Supplied material
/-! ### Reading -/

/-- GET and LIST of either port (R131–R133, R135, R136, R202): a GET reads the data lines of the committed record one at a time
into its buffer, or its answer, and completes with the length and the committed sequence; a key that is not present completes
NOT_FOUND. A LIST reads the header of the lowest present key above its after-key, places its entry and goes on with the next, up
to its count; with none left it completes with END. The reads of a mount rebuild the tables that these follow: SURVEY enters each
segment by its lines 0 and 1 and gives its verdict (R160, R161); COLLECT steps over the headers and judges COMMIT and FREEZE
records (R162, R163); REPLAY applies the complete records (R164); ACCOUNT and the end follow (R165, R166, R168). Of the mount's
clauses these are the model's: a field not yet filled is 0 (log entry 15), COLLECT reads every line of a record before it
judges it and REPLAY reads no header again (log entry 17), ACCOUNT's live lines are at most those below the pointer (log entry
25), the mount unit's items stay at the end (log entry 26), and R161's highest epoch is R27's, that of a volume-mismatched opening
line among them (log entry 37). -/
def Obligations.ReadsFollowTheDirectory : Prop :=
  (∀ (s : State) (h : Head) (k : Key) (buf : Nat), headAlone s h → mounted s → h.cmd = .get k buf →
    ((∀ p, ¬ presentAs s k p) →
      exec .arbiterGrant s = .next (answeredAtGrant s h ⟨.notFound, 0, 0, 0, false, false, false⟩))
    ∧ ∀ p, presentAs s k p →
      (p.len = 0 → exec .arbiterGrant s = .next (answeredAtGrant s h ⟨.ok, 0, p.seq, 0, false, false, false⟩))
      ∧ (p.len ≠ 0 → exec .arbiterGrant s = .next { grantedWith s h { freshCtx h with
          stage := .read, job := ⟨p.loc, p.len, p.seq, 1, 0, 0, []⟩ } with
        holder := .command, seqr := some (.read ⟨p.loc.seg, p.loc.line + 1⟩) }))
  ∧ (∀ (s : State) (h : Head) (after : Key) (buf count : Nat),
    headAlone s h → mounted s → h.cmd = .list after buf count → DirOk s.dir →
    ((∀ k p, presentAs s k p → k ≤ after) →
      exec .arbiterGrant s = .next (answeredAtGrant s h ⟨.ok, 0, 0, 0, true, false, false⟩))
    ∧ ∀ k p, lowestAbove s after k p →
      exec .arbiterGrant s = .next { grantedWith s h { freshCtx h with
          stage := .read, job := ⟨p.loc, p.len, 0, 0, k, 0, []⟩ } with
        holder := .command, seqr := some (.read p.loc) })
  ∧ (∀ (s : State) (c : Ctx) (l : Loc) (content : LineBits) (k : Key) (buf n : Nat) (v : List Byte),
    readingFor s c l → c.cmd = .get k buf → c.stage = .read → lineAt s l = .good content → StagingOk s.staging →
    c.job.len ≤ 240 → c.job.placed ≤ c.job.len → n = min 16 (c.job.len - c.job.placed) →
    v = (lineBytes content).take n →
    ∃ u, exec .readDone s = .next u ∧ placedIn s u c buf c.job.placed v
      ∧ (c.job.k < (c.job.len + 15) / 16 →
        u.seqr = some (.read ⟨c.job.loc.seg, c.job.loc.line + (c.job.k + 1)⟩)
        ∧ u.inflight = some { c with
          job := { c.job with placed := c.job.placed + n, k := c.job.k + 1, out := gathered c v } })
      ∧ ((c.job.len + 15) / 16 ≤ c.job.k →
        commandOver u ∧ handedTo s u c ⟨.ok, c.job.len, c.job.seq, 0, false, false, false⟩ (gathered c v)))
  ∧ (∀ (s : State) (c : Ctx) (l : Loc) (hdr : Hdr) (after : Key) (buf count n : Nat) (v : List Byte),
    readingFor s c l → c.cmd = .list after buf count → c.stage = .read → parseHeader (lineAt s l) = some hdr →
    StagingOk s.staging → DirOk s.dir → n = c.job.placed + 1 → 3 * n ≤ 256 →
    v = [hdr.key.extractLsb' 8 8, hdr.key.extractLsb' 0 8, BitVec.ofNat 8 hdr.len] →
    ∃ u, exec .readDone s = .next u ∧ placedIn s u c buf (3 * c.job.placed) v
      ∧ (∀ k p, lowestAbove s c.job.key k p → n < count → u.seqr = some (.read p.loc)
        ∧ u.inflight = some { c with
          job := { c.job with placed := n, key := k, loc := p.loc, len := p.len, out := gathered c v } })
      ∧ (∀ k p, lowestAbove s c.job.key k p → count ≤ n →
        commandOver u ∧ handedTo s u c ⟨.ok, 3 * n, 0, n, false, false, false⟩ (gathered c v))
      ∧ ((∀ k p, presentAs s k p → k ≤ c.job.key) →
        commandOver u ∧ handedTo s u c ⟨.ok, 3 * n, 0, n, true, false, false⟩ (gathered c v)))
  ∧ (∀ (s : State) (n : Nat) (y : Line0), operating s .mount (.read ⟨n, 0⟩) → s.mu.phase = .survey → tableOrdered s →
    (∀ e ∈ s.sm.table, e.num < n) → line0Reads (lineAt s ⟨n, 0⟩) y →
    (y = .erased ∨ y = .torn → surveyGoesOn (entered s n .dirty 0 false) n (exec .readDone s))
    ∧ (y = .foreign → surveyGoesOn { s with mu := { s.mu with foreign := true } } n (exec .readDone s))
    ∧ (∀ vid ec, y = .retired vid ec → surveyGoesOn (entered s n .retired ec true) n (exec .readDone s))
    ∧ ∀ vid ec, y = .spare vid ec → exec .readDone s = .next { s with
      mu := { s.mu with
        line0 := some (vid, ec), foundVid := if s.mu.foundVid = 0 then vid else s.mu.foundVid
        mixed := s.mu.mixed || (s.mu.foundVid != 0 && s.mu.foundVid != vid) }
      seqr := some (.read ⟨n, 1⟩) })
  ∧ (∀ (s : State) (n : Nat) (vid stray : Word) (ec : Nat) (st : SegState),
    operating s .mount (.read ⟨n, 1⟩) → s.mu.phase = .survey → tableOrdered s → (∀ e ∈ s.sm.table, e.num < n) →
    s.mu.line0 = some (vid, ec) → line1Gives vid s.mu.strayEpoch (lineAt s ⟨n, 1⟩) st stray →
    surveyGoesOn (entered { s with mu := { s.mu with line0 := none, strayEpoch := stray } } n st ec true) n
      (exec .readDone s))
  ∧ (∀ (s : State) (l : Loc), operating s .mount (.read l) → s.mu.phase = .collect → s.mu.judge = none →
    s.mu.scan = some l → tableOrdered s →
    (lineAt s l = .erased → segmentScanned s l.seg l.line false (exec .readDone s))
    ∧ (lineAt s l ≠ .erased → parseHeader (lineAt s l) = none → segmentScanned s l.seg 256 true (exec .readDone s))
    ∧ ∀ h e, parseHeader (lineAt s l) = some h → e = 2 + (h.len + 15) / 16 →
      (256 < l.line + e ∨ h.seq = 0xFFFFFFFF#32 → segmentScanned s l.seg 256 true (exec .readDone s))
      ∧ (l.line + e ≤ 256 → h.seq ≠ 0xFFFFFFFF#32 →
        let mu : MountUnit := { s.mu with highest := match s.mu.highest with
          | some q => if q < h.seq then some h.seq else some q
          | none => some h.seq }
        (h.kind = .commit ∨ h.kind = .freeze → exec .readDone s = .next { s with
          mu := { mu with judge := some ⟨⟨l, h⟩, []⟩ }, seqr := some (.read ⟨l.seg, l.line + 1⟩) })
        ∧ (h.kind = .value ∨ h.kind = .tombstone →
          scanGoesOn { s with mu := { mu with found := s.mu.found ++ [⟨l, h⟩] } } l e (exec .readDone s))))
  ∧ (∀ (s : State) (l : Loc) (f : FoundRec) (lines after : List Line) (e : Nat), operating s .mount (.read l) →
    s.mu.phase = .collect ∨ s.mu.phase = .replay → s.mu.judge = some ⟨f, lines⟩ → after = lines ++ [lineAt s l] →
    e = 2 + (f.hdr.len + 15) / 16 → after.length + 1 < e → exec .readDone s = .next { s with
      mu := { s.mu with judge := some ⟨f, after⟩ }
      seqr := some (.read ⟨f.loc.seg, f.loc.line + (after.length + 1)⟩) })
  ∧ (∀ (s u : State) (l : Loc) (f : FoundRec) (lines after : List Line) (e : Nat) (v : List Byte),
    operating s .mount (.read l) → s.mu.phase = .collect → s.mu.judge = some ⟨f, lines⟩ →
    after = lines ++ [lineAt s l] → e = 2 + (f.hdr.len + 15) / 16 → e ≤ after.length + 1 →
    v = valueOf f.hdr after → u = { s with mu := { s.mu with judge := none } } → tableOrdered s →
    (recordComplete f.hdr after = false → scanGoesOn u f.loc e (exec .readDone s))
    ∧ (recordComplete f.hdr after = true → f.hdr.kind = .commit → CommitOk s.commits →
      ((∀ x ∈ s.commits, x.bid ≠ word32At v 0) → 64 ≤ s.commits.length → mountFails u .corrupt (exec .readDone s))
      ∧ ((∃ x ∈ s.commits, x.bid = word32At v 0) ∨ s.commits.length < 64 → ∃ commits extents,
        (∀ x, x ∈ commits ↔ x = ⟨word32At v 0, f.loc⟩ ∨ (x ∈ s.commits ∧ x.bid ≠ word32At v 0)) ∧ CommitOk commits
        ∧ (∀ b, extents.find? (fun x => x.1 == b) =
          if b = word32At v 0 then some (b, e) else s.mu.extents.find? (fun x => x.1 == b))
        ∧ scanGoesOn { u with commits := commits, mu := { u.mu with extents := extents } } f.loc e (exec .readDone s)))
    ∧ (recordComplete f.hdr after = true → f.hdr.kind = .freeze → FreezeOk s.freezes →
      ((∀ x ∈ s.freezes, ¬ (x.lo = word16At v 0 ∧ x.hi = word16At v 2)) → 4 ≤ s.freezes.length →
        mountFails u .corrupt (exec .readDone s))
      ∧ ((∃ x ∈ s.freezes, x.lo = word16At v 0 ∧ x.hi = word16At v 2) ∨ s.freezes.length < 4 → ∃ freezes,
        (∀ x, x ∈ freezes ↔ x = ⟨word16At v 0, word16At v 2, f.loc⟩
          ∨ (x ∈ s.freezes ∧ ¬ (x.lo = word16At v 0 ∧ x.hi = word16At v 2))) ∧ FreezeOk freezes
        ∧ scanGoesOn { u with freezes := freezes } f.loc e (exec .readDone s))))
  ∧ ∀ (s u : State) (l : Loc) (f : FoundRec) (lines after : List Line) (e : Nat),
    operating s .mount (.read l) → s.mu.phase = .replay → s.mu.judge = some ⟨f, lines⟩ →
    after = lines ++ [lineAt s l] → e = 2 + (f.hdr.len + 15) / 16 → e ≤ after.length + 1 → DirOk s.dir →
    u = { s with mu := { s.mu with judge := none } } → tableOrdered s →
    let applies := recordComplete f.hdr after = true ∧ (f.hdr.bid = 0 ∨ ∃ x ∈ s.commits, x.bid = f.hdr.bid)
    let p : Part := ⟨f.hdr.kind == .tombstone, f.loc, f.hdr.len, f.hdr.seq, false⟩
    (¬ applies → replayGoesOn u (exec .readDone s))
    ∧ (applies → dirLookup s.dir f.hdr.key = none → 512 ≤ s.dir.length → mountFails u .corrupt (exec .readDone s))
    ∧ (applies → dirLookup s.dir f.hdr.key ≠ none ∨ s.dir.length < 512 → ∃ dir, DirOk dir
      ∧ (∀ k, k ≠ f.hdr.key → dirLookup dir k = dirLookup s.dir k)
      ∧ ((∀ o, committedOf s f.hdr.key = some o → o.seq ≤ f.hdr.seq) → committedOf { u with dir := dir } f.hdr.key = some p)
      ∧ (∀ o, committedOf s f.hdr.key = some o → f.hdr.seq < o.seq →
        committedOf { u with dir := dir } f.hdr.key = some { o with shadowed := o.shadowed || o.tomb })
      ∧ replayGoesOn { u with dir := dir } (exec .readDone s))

Task item
Write out exactly, please, the lines beginning at the start of the material and ending with the line that holds "def Obligations.ReadsFollowTheDirectory : Prop", both included.

The completed task
/-! ### Reading -/

/-- GET and LIST of either port (R131–R133, R135, R136, R202): a GET reads the data lines of the committed record one at a time
into its buffer, or its answer, and completes with the length and the committed sequence; a key that is not present completes
NOT_FOUND. A LIST reads the header of the lowest present key above its after-key, places its entry and goes on with the next, up
to its count; with none left it completes with END. The reads of a mount rebuild the tables that these follow: SURVEY enters each
segment by its lines 0 and 1 and gives its verdict (R160, R161); COLLECT steps over the headers and judges COMMIT and FREEZE
records (R162, R163); REPLAY applies the complete records (R164); ACCOUNT and the end follow (R165, R166, R168). Of the mount's
clauses these are the model's: a field not yet filled is 0 (log entry 15), COLLECT reads every line of a record before it
judges it and REPLAY reads no header again (log entry 17), ACCOUNT's live lines are at most those below the pointer (log entry
25), the mount unit's items stay at the end (log entry 26), and R161's highest epoch is R27's, that of a volume-mismatched opening
line among them (log entry 37). -/
def Obligations.ReadsFollowTheDirectory : Prop :=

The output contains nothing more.